Ticino, 18 marzo 2021

Viene in Ticino, dopo 3 anni di lavoro sarà mantenuta a vita

Il Tribunale amministrativo federale (TAF) ha accolto il ricorso presentato da SOS Ticino per conto di una cittadina croata cui la Segreteria di Stato per la migrazione (SEM) si era rifiutata di rinnovare il permesso di soggiorno.

La donna – una 51enne nubile e senza figli, al beneficio di una rendita di invalidità e di prestazioni assistenziali integrative – potrà quindi continuare a vivere in Ticino.
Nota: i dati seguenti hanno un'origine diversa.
-- ==== Sys2Proof/Laws/State.lean ====
section
/-! SUPPORT. One lemma per field per update, true by unfolding, so that no later proof unfolds a record update; and the
laws of the register file (rule R20: what was last written is read, no other register changes). -/

namespace Sys2Proof.Machine

open Sys2Proof

/-! ## The register file -/

@[simp] theorem RegFile.get_set (f : RegFile) (d r : Reg) (v : Word) :
    (f.set d v).get r = if r = d then v else f.get r := by
  cases d <;> cases r <;> rfl

theorem RegFile.set_comm (f : RegFile) (d r : Reg) (v w : Word) (h : d ≠ r) :
    (f.set d v).set r w = (f.set r w).set d v := by
  cases d <;> cases r <;> first | rfl | exact absurd rfl h

theorem RegFile.set_set (f : RegFile) (d : Reg) (v w : Word) : (f.set d v).set d w = f.set d w := by
  cases d <;> rfl

/-- Two register files that read alike are equal. -/
theorem RegFile.ext_get {f g : RegFile} (h : ∀ r, f.get r = g.get r) : f = g := by
  have h0 := h .r0
  have h1 := h .r1
  have h2 := h .r2
  have h3 := h .r3
  have h4 := h .r4
  have h5 := h .r5
  have h6 := h .r6
  have h7 := h .r7
  cases f
  cases g
  simp only [RegFile.get] at h0 h1 h2 h3 h4 h5 h6 h7
  subst_vars
  rfl

theorem State.getReg_eq (s : State) (r : Reg) : s.getReg r = s.regs.get r := rfl

theorem State.cell_eq (s : State) (a : Word) : s.cell a = s.mem.read a := rfl

/-! ## State.setReg -/

@[simp] theorem State.setReg_regs (s : State) (r : Reg) (v : Word) :
    (s.setReg r v).regs = s.regs.set r v := rfl
@[simp] theorem State.setReg_pc (s : State) (r : Reg) (v : Word) :
    (s.setReg r v).pc = s.pc := rfl
@[simp] theorem State.setReg_cond (s : State) (r : Reg) (v : Word) :
    (s.setReg r v).cond = s.cond := rfl
@[simp] theorem State.setReg_run (s : State) (r : Reg) (v : Word) :
    (s.setReg r v).run = s.run := rfl
@[simp] theorem State.setReg_fault (s : State) (r : Reg) (v : Word) :
    (s.setReg r v).fault = s.fault := rfl
@[simp] theorem State.setReg_mem (s : State) (r : Reg) (v : Word) :
    (s.setReg r v).mem = s.mem := rfl
@[simp] theorem State.setReg_wait (s : State) (r : Reg) (v : Word) :
    (s.setReg r v).wait = s.wait := rfl
@[simp] theorem State.setReg_keys (s : State) (r : Reg) (v : Word) :
    (s.setReg r v).keys = s.keys := rfl
@[simp] theorem State.setReg_arrivals (s : State) (r : Reg) (v : Word) :
    (s.setReg r v).arrivals = s.arrivals := rfl
@[simp] theorem State.setReg_outStream (s : State) (r : Reg) (v : Word) :
    (s.setReg r v).outStream = s.outStream := rfl
@[simp] theorem State.setReg_flushed (s : State) (r : Reg) (v : Word) :
    (s.setReg r v).flushed = s.flushed := rfl
@[simp] theorem State.setReg_terminalRestores (s : State) (r : Reg) (v : Word) :
    (s.setReg r v).terminalRestores = s.terminalRestores := rfl
@[simp] theorem State.setReg_params (s : State) (r : Reg) (v : Word) :
    (s.setReg r v).params = s.params := rfl
@[simp] theorem State.setReg_getReg (s : State) (r : Reg) (v : Word) (q : Reg) :
    (s.setReg r v).getReg q = if q = r then v else s.getReg q := RegFile.get_set _ _ _ _
@[simp] theorem State.setReg_cell (s : State) (r : Reg) (v : Word) (a : Word) :
    (s.setReg r v).cell a = s.cell a := rfl

/-! ## State.setPc -/

@[simp] theorem State.setPc_regs (s : State) (v : Word) :
    (s.setPc v).regs = s.regs := rfl
@[simp] theorem State.setPc_pc (s : State) (v : Word) :
    (s.setPc v).pc = v := rfl
@[simp] theorem State.setPc_cond (s : State) (v : Word) :
    (s.setPc v).cond = s.cond := rfl
@[simp] theorem State.setPc_run (s : State) (v : Word) :
    (s.setPc v).run = s.run := rfl
@[simp] theorem State.setPc_fault (s : State) (v : Word) :
    (s.setPc v).fault = s.fault := rfl
@[simp] theorem State.setPc_mem (s : State) (v : Word) :
    (s.setPc v).mem = s.mem := rfl
@[simp] theorem State.setPc_wait (s : State) (v : Word) :
    (s.setPc v).wait = s.wait := rfl
@[simp] theorem State.setPc_keys (s : State) (v : Word) :
    (s.setPc v).keys = s.keys := rfl
@[simp] theorem State.setPc_arrivals (s : State) (v : Word) :
    (s.setPc v).arrivals = s.arrivals := rfl
@[simp] theorem State.setPc_outStream (s : State) (v : Word) :
    (s.setPc v).outStream = s.outStream := rfl
@[simp] theorem State.setPc_flushed (s : State) (v : Word) :
    (s.setPc v).flushed = s.flushed := rfl
@[simp] theorem State.setPc_terminalRestores (s : State) (v : Word) :
    (s.setPc v).terminalRestores = s.terminalRestores := rfl
@[simp] theorem State.setPc_params (s : State) (v : Word) :
    (s.setPc v).params = s.params := rfl
@[simp] theorem State.setPc_getReg (s : State) (v : Word) (q : Reg) :
    (s.setPc v).getReg q = s.getReg q := rfl
@[simp] theorem State.setPc_cell (s : State) (v : Word) (a : Word) :
    (s.setPc v).cell a = s.cell a := rfl

/-! ## State.setCell -/

@[simp] theorem State.setCell_regs (s : State) (a v : Word) :
    (s.setCell a v).regs = s.regs := rfl
@[simp] theorem State.setCell_pc (s : State) (a v : Word) :
    (s.setCell a v).pc = s.pc := rfl
@[simp] theorem State.setCell_cond (s : State) (a v : Word) :
    (s.setCell a v).cond = s.cond := rfl
@[simp] theorem State.setCell_run (s : State) (a v : Word) :
    (s.setCell a v).run = s.run := rfl
@[simp] theorem State.setCell_fault (s : State) (a v : Word) :
    (s.setCell a v).fault = s.fault := rfl
@[simp] theorem State.setCell_mem (s : State) (a v : Word) :
    (s.setCell a v).mem = s.mem.write a v := rfl
@[simp] theorem State.setCell_wait (s : State) (a v : Word) :
    (s.setCell a v).wait = s.wait := rfl
@[simp] theorem State.setCell_keys (s : State) (a v : Word) :
    (s.setCell a v).keys = s.keys := rfl
@[simp] theorem State.setCell_arrivals (s : State) (a v : Word) :
    (s.setCell a v).arrivals = s.arrivals := rfl
@[simp] theorem State.setCell_outStream (s : State) (a v : Word) :
    (s.setCell a v).outStream = s.outStream := rfl
@[simp] theorem State.setCell_flushed (s : State) (a v : Word) :
    (s.setCell a v).flushed = s.flushed := rfl
@[simp] theorem State.setCell_terminalRestores (s : State) (a v : Word) :
    (s.setCell a v).terminalRestores = s.terminalRestores := rfl
@[simp] theorem State.setCell_params (s : State) (a v : Word) :
    (s.setCell a v).params = s.params := rfl
@[simp] theorem State.setCell_getReg (s : State) (a v : Word) (q : Reg) :
    (s.setCell a v).getReg q = s.getReg q := rfl

/-! ## State.consoleWrite -/

@[simp] theorem State.consoleWrite_regs (s : State) (b : Byte) :
    (s.consoleWrite b).regs = s.regs := rfl
@[simp] theorem State.consoleWrite_pc (s : State) (b : Byte) :
    (s.consoleWrite b).pc = s.pc := rfl
@[simp] theorem State.consoleWrite_cond (s : State) (b : Byte) :
    (s.consoleWrite b).cond = s.cond := rfl
@[simp] theorem State.consoleWrite_run (s : State) (b : Byte) :
    (s.consoleWrite b).run = s.run := rfl
@[simp] theorem State.consoleWrite_fault (s : State) (b : Byte) :
    (s.consoleWrite b).fault = s.fault := rfl
@[simp] theorem State.consoleWrite_mem (s : State) (b : Byte) :
    (s.consoleWrite b).mem = s.mem := rfl
@[simp] theorem State.consoleWrite_wait (s : State) (b : Byte) :
    (s.consoleWrite b).wait = s.wait := rfl
@[simp] theorem State.consoleWrite_keys (s : State) (b : Byte) :
    (s.consoleWrite b).keys = s.keys := rfl
@[simp] theorem State.consoleWrite_arrivals (s : State) (b : Byte) :
    (s.consoleWrite b).arrivals = s.arrivals := rfl
@[simp] theorem State.consoleWrite_outStream (s : State) (b : Byte) :
    (s.consoleWrite b).outStream = s.outStream ++ [b] := rfl
@[simp] theorem State.consoleWrite_flushed (s : State) (b : Byte) :
    (s.consoleWrite b).flushed = s.flushed := rfl
@[simp] theorem State.consoleWrite_terminalRestores (s : State) (b : Byte) :
    (s.consoleWrite b).terminalRestores = s.terminalRestores := rfl
@[simp] theorem State.consoleWrite_params (s : State) (b : Byte) :
    (s.consoleWrite b).params = s.params := rfl
@[simp] theorem State.consoleWrite_getReg (s : State) (b : Byte) (q : Reg) :
    (s.consoleWrite b).getReg q = s.getReg q := rfl
@[simp] theorem State.consoleWrite_cell (s : State) (b : Byte) (a : Word) :
    (s.consoleWrite b).cell a = s.cell a := rfl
Dalla sentenza pubblicata oggi si evince che la cittadina croata è arrivata una prima volta in Ticino nel 2001 per partecipare a un corso di italiano presso una scuola di lingue. Tra il 2004 e il 2008 ha frequentato la facoltà di scienze della comunicazione all’Università della svizzera italiana (USI), svolgendo in parte anche un lavoro accessorio a tempo parziale. In entrambi i casi ha ricevuto dei permessi di dimora temporanei “L”.
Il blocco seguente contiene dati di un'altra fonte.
-- ==== Sys2Proof/Laws/Ops.lean ====
section
/-! SUPPORT. What each shared operation can do, said once: the keyboard, the dispatcher, the fetch, the wait and the string
loop. Later proofs cite these and do not unfold the operations. -/

namespace Sys2Proof.Machine

open Sys2Proof

/-! ## The keyboard (R10, R115) -/

/-- Sampling with nothing to come changes nothing. -/
theorem sampleKeyboard_nil {s : State} (h : s.arrivals = []) : s.sampleKeyboard = s := by
  simp [State.sampleKeyboard, h]

/-- Sampling takes the next batch of arrivals to the end of the queue. -/
theorem sampleKeyboard_cons {s : State} {b : List Byte} {bs : List (List Byte)} (h : s.arrivals = b :: bs) :
    s.sampleKeyboard = { s with keys := s.keys ++ b, arrivals := bs } := by
  simp [State.sampleKeyboard, h]

/-- Sampling touches the queue and the arrivals alone. -/
theorem sampleKeyboard_eq (s : State) :
    s.sampleKeyboard = { s with keys := s.sampleKeyboard.keys, arrivals := s.sampleKeyboard.arrivals } := by
  cases h : s.arrivals with
  | nil => simp [sampleKeyboard_nil h]
  | cons b bs => simp [sampleKeyboard_cons h]

/-- Sampling neither loses, makes nor reorders a key. -/
theorem sampleKeyboard_stream (s : State) :
    s.sampleKeyboard.keys ++ s.sampleKeyboard.arrivals.flatten = s.keys ++ s.arrivals.flatten := by
  cases h : s.arrivals with
  | nil => simp [sampleKeyboard_nil h, h]
  | cons b bs => simp [sampleKeyboard_cons h]

/-- A key read from a queue that is not empty is the oldest (R10). -/
theorem keyRead_cons {s : State} {k : Byte} {ks : List Byte} (h : s.sampleKeyboard.keys = k :: ks) :
    keyRead s = (some k, { s.sampleKeyboard with keys := ks }) := by
  simp [keyRead, h]

/-- A key read from an empty queue yields none and removes none (R118). -/
theorem keyRead_nil {s : State} (h : s.sampleKeyboard.keys = []) : keyRead s = (none, s.sampleKeyboard) := by
  simp [keyRead, h]

/-- Either the queue was empty, or the oldest key was taken: everything a `keyRead` can do. -/
theorem keyRead_cases (s : State) :
    (s.sampleKeyboard.keys = [] ∧ keyRead s = (none, s.sampleKeyboard)) ∨
      ∃ k ks, s.sampleKeyboard.keys = k :: ks ∧ keyRead s = (some k, { s.sampleKeyboard with keys := ks }) := by
  cases h : s.sampleKeyboard.keys with
  | nil => exact .inl ⟨rfl, keyRead_nil h⟩
  | cons k ks => exact .inr ⟨k, ks, rfl, keyRead_cons h⟩

/-! ## The dispatcher (R51 to R56) -/

@[simp] theorem memRead_fst (a : Word) (s : State) : (memRead a s).1 = (readEffect a s).cell a := rfl

@[simp] theorem memRead_snd (a : Word) (s : State) : (memRead a s).2 = readEffect a s := rfl

/-- A read of any address but `KBSR` changes nothing (R55, R56). -/
@[simp] theorem readEffect_ordinary {a : Word} (h : a ≠ Config.kbsrAddr) (s : State) : readEffect a s = s := by
  simp [readEffect, h]

@[simp] theorem readEffect_kbsr (s : State) : readEffect Config.kbsrAddr s = pollKeyboard s := by
  simp [readEffect]

/-- The poll with a key available (R53). -/
theorem pollKeyboard_cons {s : State} {k : Byte} {ks : List Byte} (h : s.sampleKeyboard.keys = k :: ks) :
    pollKeyboard s =
      { s with
        mem := (s.mem.write Config.kbsrAddr (s.cell Config.kbsrAddr ||| 0x8000#16)).write Config.kbdrAddr (k.setWidth 16)
        keys := ks
        arrivals := s.sampleKeyboard.arrivals } := by
  rw [pollKeyboard, keyRead_cons h]
  simp only [State.setCell, State.cell_eq]
  rw [sampleKeyboard_eq s]

/-- The poll with no key available (R54). -/
theorem pollKeyboard_nil {s : State} (h : s.sampleKeyboard.keys = []) :
    pollKeyboard s =
      { s with
        mem := s.mem.write Config.kbsrAddr (s.cell Config.kbsrAddr &&& 0x7FFF#16)
        keys := []
        arrivals := s.sampleKeyboard.arrivals } := by
  rw [pollKeyboard, keyRead_nil h]
  simp only [State.setCell, State.cell_eq]
  rw [sampleKeyboard_eq s, h]

/-- Everything a read can do to the state: it may change memory, the queue and the arrivals, and nothing else. -/
theorem readEffect_eq (a : Word) (s : State) :
    readEffect a s =
      { s with
        mem := (readEffect a s).mem
        keys := (readEffect a s).keys
        arrivals := (readEffect a s).arrivals } := by
  by_cases ha : a = Config.kbsrAddr
  · subst ha
    rw [readEffect_kbsr]
    rcases keyRead_cases s with ⟨h, -⟩ | ⟨k, ks, h, -⟩
    · rw [pollKeyboard_nil h]
    · rw [pollKeyboard_cons h]
  · rw [readEffect_ordinary ha]

@[simp] theorem readEffect_regs (a : Word) (s : State) : (readEffect a s).regs = s.regs := by rw [readEffect_eq]
@[simp] theorem readEffect_pc (a : Word) (s : State) : (readEffect a s).pc = s.pc := by rw [readEffect_eq]
@[simp] theorem readEffect_cond (a : Word) (s : State) : (readEffect a s).cond = s.cond := by rw [readEffect_eq]
@[simp] theorem readEffect_run (a : Word) (s : State) : (readEffect a s).run = s.run := by rw [readEffect_eq]
@[simp] theorem readEffect_fault (a : Word) (s : State) : (readEffect a s).fault = s.fault := by rw [readEffect_eq]
@[simp] theorem readEffect_wait (a : Word) (s : State) : (readEffect a s).wait = s.wait := by rw [readEffect_eq]
@[simp] theorem readEffect_outStream (a : Word) (s : State) : (readEffect a s).outStream = s.outStream := by
  rw [readEffect_eq]
@[simp] theorem readEffect_flushed (a : Word) (s : State) : (readEffect a s).flushed = s.flushed := by
  rw [readEffect_eq]
@[simp] theorem readEffect_terminalRestores (a : Word) (s : State) :
    (readEffect a s).terminalRestores = s.terminalRestores := by rw [readEffect_eq]
@[simp] theorem readEffect_params (a : Word) (s : State) : (readEffect a s).params = s.params := by rw [readEffect_eq]
@[simp] theorem readEffect_getReg (a : Word) (s : State) (r : Reg) : (readEffect a s).getReg r = s.getReg r := by
  rw [State.getReg_eq, State.getReg_eq, readEffect_regs]

/-- A read leaves every cell but the two device cells as it was (R53, R54, R56). -/
theorem readEffect_cell_ordinary (a : Word) (s : State) {b : Word} (h1 : b ≠ Config.kbsrAddr)
    (h2 : b ≠ Config.kbdrAddr) : (readEffect a s).cell b = s.cell b := by
  by_cases ha : a = Config.kbsrAddr
  · subst ha
    rw [readEffect_kbsr]
    rcases keyRead_cases s with ⟨h, -⟩ | ⟨k, ks, h, -⟩
    · simp [pollKeyboard_nil h, State.cell_eq, h1]
    · simp [pollKeyboard_cons h, State.cell_eq, h1, h2]
  · rw [readEffect_ordinary ha]

/-- A read keeps the canonical form of memory. -/
theorem readEffect_wf (a : Word) {s : State} (hw : s.mem.wf) : (readEffect a s).mem.wf := by
  by_cases ha : a = Config.kbsrAddr
  · subst ha
    rw [readEffect_kbsr]
    rcases keyRead_cases s with ⟨h, -⟩ | ⟨k, ks, h, -⟩
    · rw [pollKeyboard_nil h]
      exact Memory.write_wf hw _ _
    · rw [pollKeyboard_cons h]
      exact Memory.write_wf (Memory.write_wf hw _ _) _ _
  · rwa [readEffect_ordinary ha]

/-- A read takes keys from the head of the queue only: what is still to be read is a suffix of what was. -/
theorem readEffect_stream (a : Word) (s : State) :
    ∃ taken, s.keys ++ s.arrivals.flatten =
      taken ++ ((readEffect a s).keys ++ (readEffect a s).arrivals.flatten) := by
  by_cases ha : a = Config.kbsrAddr
  · subst ha
    rw [readEffect_kbsr]
    rcases keyRead_cases s with ⟨h, -⟩ | ⟨k, ks, h, -⟩
    · exact ⟨[], by rw [pollKeyboard_nil h, ← sampleKeyboard_stream s, h]; rfl⟩
    · exact ⟨[k], by rw [pollKeyboard_cons h, ← sampleKeyboard_stream s, h]; rfl⟩
  · exact ⟨[], by rw [readEffect_ordinary ha]; rfl⟩

/-! ## The fetch (R111, R112) -/

@[simp] theorem fetch_fst (s : State) : (fetch s).1 = (readEffect s.pc s).cell s.pc := rfl

@[simp] theorem fetch_snd (s : State) : (fetch s).2 = (readEffect s.pc s).setPc (s.pc + 1#16) := rfl

/-! ## The wait (R118, R207) -/

/-- With no key the engine waits, all state kept. -/
theorem awaitKey_nil {s : State} (w : KeyWait) (h : s.sampleKeyboard.keys = []) :
    awaitKey w s = { s.sampleKeyboard with wait := some w } := by
  simp [awaitKey, keyRead_nil h]

/-- With a key the routine takes it and ends. -/
theorem awaitKey_cons {s : State} (w : KeyWait) {k : Byte} {ks : List Byte} (h : s.sampleKeyboard.keys = k :: ks) :
    awaitKey w s = takeKey w k { s.sampleKeyboard with keys := ks, wait := none } := by
  simp [awaitKey, keyRead_cons h]

/-- Everything `awaitKey` can do. -/
theorem awaitKey_cases (w : KeyWait) (s : State) :
    (s.sampleKeyboard.keys = [] ∧ awaitKey w s = { s.sampleKeyboard with wait := some w }) ∨
      ∃ k ks, s.sampleKeyboard.keys = k :: ks ∧
        awaitKey w s = takeKey w k { s.sampleKeyboard with keys := ks, wait := none } := by
  rcases keyRead_cases s with ⟨h, -⟩ | ⟨k, ks, h, -⟩
  · exact .inl ⟨h, awaitKey_nil w h⟩
  · exact .inr ⟨k, ks, h, awaitKey_cons w h⟩

/-! ## The string loop (R164, R166) -/

theorem stringLoop_zero (cell : Word → CellOutput) (a : Word) (s : State) : stringLoop cell 0 a s = none := rfl

/-- The loop ends at a cell that ends the string. -/
theorem stringLoop_last {cell : Word → CellOutput} {a : Word} {s : State} (n : Nat)
    (h : (cell (memRead a s).1).last = true) :
    stringLoop cell (n + 1) a s = some ((memRead a s).2.consoleWriteAll (cell (memRead a s).1).bytes) := by
  simp only [stringLoop, h, if_true]

/-- The loop goes on after any other cell. -/
theorem stringLoop_more {cell : Word → CellOutput} {a : Word} {s : State} (n : Nat)
    (h : (cell (memRead a s).1).last = false) :
    stringLoop cell (n + 1) a s =
      stringLoop cell n (a + 1#16) ((memRead a s).2.consoleWriteAll (cell (memRead a s).1).bytes) := by
  simp only [stringLoop, h]
  rfl

/-- Whatever the loop answers is an end the pseudocode reaches. -/
theorem stringLoop_sound {cell : Word → CellOutput} {n : Nat} {a : Word} {s t : State}
    (h : stringLoop cell n a s = some t) : StringRun cell a s t := by
  induction n generalizing a s with
  | zero => simp [stringLoop_zero] at h
  | succ n ih =>
    cases hl : (cell (memRead a s).1).last with
    | true =>
      rw [stringLoop_last n hl, Option.some.injEq] at h
      exact h ▸ StringRun.stop a s hl
    | false =>
      rw [stringLoop_more n hl] at h
      exact StringRun.more a s t hl (ih h)

/-- A string routine answers the end of its loop, flushed, or the fault; nothing else. -/
theorem printString_cases (cell : Word → CellOutput) (s : State) :
    (∃ t, StringRun cell (s.getReg .r0) s t ∧ printString cell s = .next t.consoleFlush) ∨
      printString cell s = .fault .unterminatedString := by
  cases h : stringLoop cell (stringFuel s) (s.getReg .r0) s with
  | some t => exact .inl ⟨t, stringLoop_sound h, by simp [printString, h]⟩
  | none => exact .inr (by simp [printString, h])

/-- A property that a read and a console write both keep holds where the loop ends. -/
theorem StringRun.keeps {cell : Word → CellOutput} {P : State → Prop}
    (hr : ∀ a s, P s → P (readEffect a s)) (hw : ∀ bs s, P s → P (s.consoleWriteAll bs)) {a : Word} {s t : State}
    (h : StringRun cell a s t) (hs : P s) : P t := by
  induction h with
  | stop a s _ => exact hw _ _ (hr _ _ hs)
  | more a s t _ _ ih => exact ih (hw _ _ (hr _ _ hs))

end Sys2Proof.Machine
end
Nell’ottobre 2009 la donna è nuovamente tornata in Ticino, questa volta per esercitare un’attività lucrativa. Aveva infatti trovato lavoro come responsabile delle relazioni con i paesi balcanici per un’impresa attiva nel settore energetico ed aveva quindi ottenuto un permesso B.
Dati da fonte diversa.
/-! ## A string with no end: a memory of which every cell is PUTS, so that the string that starts anywhere goes on for ever -/

/-- Every cell from `k`, `n` of them, holds 0xF022. -/
def putsCells (k n : Nat) : Memory := (List.range' k n).map (fun a => (a, 0xF022#16))

/-- What such a memory reads as. -/
theorem putsCells_read (k n : Nat) (a : Word) (h : k ≤ a.toNat) (h' : a.toNat < k + n) :
    (putsCells k n).read a = 0xF022#16 := by
  induction n generalizing k with
  | zero => omega
  | succ n ih =>
    simp only [putsCells, List.range'_succ, List.map_cons, Memory.read]
    split
    · rfl
    · exact ih (k + 1) (by omega) (by omega)

/-- The state: after reset, but for memory. -/
def endless : State := { State.reset with mem := putsCells 0 65536 }

/-- In a state with no key to come and no zero cell, a read leaves no key to come and no zero cell. -/
theorem endless_read (a : Word) (s : State) (h : s.keys = [] ∧ s.arrivals = [] ∧ ∀ b, s.cell b = 0xF022#16 ∨ s.cell b = 0x7022#16) :
    (readEffect a s).keys = [] ∧ (readEffect a s).arrivals = [] ∧
      ∀ b, (readEffect a s).cell b = 0xF022#16 ∨ (readEffect a s).cell b = 0x7022#16 := by
  obtain ⟨hk, ha, hc⟩ := h
  by_cases e : a = Config.kbsrAddr
  · subst e
    have hs : s.sampleKeyboard.keys = [] := by rw [sampleKeyboard_nil ha, hk]
    rw [readEffect_kbsr, pollKeyboard_nil hs]
    refine ⟨rfl, by simp [sampleKeyboard_nil ha, ha], fun b => ?_⟩
    by_cases hb : b = Config.kbsrAddr
    · subst hb
      rcases hc Config.kbsrAddr with h | h <;> simp [State.cell_eq] at h ⊢ <;> simp [h]
    · have := hc b
      simpa [State.cell_eq, hb] using this
  · rw [readEffect_ordinary e]
    exact ⟨hk, ha, hc⟩

/-- So no loop of PUTS from it has an end. -/
theorem endless_run {a : Word} {s u : State} (h : StringRun putsCell a s u) :
    ¬(s.keys = [] ∧ s.arrivals = [] ∧ ∀ b, s.cell b = 0xF022#16 ∨ s.cell b = 0x7022#16) := by
  induction h with
  | stop a s h =>
    intro hs
    rw [memRead_fst] at h
    rcases (endless_read a s hs).2.2 a with e | e <;> rw [e] at h <;> exact absurd h (by decide)
  | more a s t _ _ ih =>
    intro hs
    exact ih (endless_read a s hs)

/-- A PUTS that faults, and the step that runs it: the witness of the fault clauses. -/
theorem witness_fault : exec .puts endless = .fault .unterminatedString ∧ step endless = .fault .unterminatedString := by
  have hread : ∀ b : Word, endless.cell b = 0xF022#16 := fun b =>
    putsCells_read 0 65536 b (Nat.zero_le _) (by have := b.isLt; omega)
  have key : ∀ s : State, s.keys = [] → s.arrivals = [] → (∀ b, s.cell b = 0xF022#16) →
      exec .puts s = .fault .unterminatedString := by
    intro s hk ha hc
    rcases printString_cases putsCell (saveReturn s) with ⟨t, ht, -⟩ | h
    · exact absurd ⟨hk, ha, fun b => .inl (hc b)⟩ (endless_run ht)
    · exact h
  refine ⟨key _ rfl rfl hread, ?_⟩
  rw [step_exec rfl rfl, fetch_fst, fetch_snd, readEffect_ordinary (by decide), hread]
  exact key _ rfl rfl hread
Nell’ottobre 2010 è stata ricoverata una prima volta presso la Clinica psichiatrica cantonale.
Infine nel 2012 ha completamente smesso di lavorare e ha chiesto una rendita di invalidità, sostenendo di essere affetta da una malattia psichica. Poco dopo ha iniziato a percepire prestazioni di aiuto sociale.

Trascorsi un po’ di mesi, la Sezione della popolazione l’ha avvertita del rischio di una revoca del suo permesso B nel caso avesse continuato a dipendere dall’assistenza pubblica.
Visto che la situazione della donna non era cambiata, nell’ottobre
2014 la Sezione della popolazione si è quindi rifiutata di rinnovarle il permesso B e le ha fissato un termine per lasciare la Svizzera.

La donna ha ricorso contro la decisione della Sezione della popolazione. Ma prima che il ricorso venisse evaso, nell’aprile 2015 le è stata riconosciuta una rendita intera di invalidità.
Il ricorso contro la revoca del permesso è poi stato respinto, nel novembre 2015, dal Consiglio di Stato. Ma lei ha ricorso al TRAM, che nel febbraio 2018 le ha dato ragione, in considerazione del fatto che nel frattempo era entrato in vigore il protocollo relativo all’estensione alla Croazia degli accordi di libera circolazione tra Svizzera e Unione europea.

Ma nel 2019 è intervenuta la SEM, informando la donna di non essere intenzionata a rinnovarle il permesso visto che “non ha mai esercitato in Svizzera un’attività lavorativa nell’ambito dell’Accordo di libera circolazione, di modo che non può avvalersi del diritto di rimanere”. La SEM faceva inoltre notare che siccome la donna percepiva prestazioni complementari non adempiva le condizioni per soggiornare in Svizzera quale persona che svolge un’attività economica.

Dopo la comunicazione della SEM, la donna è stata ricoverata alla Clinica psichiatrica cantonale per quasi cinque mesi. Nonostante ciò, la SEM ha sostenuto di non vedere motivi validi per rivedere la sua decisione. Al limite avrebbe potuto concederle un termine di partenza più lungo.

Ma i giudici del TAF hanno invece ritenuto che la decisione della SEM fosse in violazione dell’Accordo di libera circolazione. Essi hanno quindi accolto il ricorso presentato da SOS Ticino, imponendo il rinnovo del permesso di dimora della cittadina croata.